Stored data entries
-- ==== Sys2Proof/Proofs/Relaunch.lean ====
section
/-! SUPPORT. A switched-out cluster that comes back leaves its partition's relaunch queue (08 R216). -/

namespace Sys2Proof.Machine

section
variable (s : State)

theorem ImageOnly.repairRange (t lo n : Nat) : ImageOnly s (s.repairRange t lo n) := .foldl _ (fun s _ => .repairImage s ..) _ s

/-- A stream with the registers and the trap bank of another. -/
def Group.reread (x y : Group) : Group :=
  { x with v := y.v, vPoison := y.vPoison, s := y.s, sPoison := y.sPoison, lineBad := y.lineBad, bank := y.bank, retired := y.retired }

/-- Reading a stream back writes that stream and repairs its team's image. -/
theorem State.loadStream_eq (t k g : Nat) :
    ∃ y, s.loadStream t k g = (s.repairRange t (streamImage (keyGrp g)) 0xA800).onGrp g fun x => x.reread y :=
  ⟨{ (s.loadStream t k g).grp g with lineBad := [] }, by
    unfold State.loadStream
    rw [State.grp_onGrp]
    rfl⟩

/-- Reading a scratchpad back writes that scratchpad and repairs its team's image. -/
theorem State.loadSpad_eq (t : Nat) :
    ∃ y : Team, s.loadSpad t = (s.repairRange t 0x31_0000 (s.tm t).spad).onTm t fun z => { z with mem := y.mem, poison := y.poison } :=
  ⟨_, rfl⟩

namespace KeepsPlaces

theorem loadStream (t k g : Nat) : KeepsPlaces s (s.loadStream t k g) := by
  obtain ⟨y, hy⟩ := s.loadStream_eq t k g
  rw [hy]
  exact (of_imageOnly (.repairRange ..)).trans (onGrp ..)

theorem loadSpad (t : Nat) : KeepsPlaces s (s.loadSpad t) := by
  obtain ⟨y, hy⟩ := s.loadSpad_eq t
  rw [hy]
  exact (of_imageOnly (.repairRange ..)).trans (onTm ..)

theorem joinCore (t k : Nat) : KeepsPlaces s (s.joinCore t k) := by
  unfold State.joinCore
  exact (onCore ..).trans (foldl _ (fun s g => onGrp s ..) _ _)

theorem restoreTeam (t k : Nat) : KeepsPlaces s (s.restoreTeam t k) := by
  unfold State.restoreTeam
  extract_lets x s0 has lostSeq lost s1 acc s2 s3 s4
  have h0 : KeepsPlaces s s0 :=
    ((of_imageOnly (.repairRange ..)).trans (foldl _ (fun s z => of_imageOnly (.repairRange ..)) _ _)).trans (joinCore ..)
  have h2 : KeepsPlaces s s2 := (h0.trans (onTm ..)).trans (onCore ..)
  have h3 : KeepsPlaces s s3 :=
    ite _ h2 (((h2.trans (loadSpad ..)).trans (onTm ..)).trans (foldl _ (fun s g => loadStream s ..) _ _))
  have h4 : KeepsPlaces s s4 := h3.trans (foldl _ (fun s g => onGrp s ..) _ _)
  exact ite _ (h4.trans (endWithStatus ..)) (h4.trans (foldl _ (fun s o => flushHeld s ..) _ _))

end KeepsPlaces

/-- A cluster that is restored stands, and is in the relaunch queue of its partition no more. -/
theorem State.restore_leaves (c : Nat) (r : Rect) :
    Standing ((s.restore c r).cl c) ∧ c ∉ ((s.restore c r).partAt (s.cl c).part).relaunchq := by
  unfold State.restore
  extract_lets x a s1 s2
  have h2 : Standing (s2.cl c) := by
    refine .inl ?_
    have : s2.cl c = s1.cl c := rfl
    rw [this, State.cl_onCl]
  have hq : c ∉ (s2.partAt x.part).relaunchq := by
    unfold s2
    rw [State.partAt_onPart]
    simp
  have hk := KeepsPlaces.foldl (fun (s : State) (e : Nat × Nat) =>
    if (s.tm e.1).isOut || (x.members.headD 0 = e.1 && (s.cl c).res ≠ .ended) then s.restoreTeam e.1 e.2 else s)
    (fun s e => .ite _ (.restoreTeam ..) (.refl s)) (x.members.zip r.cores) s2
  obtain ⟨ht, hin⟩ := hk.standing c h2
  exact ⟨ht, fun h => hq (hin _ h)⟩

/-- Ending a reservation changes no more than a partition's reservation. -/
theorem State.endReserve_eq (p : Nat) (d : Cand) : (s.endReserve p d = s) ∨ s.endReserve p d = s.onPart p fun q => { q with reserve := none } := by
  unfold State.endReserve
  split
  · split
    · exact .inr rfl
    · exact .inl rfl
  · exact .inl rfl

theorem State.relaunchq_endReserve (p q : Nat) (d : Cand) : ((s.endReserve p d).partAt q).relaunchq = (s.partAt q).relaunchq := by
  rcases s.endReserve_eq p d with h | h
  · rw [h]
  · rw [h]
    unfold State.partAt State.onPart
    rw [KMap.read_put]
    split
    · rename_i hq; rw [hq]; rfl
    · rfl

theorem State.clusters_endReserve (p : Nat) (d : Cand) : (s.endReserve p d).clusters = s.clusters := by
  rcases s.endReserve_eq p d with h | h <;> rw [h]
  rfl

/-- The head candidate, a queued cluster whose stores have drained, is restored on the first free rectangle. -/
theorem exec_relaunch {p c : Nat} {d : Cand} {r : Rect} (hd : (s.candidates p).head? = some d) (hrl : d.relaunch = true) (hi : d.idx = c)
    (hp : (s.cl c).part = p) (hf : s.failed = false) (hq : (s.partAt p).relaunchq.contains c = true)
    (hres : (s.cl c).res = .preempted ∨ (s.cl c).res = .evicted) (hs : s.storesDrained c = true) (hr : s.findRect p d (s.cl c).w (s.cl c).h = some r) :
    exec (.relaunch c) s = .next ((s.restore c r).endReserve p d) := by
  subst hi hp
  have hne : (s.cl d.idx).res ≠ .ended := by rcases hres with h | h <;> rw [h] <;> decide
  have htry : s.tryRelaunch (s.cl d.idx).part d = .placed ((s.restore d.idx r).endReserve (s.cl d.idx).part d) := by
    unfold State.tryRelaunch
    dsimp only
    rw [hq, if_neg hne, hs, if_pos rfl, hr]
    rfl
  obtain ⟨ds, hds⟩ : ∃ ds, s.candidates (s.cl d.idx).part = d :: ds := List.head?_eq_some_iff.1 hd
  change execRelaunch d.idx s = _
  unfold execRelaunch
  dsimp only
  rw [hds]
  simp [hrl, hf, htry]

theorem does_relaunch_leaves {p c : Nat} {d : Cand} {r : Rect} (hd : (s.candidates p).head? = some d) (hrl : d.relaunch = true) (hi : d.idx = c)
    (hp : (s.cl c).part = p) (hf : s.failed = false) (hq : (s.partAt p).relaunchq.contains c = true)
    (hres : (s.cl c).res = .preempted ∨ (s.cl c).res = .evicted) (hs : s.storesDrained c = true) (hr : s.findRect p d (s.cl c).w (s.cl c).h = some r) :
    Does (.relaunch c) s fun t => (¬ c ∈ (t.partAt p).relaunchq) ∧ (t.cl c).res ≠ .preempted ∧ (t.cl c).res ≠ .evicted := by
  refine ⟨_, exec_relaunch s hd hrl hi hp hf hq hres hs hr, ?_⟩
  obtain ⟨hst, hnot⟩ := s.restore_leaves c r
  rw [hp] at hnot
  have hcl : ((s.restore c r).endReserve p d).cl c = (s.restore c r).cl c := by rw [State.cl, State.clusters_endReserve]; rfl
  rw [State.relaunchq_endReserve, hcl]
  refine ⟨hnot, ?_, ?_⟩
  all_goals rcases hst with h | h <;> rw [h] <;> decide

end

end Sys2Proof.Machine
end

ACTIVITY
Can you quote exactly the lines from the one containing "Does (.relaunch c)" through the last line of the records above, and nothing else?

WRITTEN RESPONSE
    Does (.relaunch c) s fun t => (¬ c ∈ (t.partAt p).relaunchq) ∧ (t.cl c).res ≠ .preempted ∧ (t.cl c).res ≠ .evicted := by
  refine ⟨_, exec_relaunch s hd hrl hi hp hf hq hres hs hr, ?_⟩
  obtain ⟨hst, hnot⟩ := s.restore_leaves c r
  rw [hp] at hnot
  have hcl : ((s.restore c r).endReserve p d).cl c = (s.restore c r).cl c := by rw [State.cl, State.clusters_endReserve]; rfl
  rw [State.relaunchq_endReserve, hcl]
  refine ⟨hnot, ?_, ?_⟩
  all_goals rcases hst with h | h <;> rw [h] <;> decide

end

end Sys2Proof.Machine
end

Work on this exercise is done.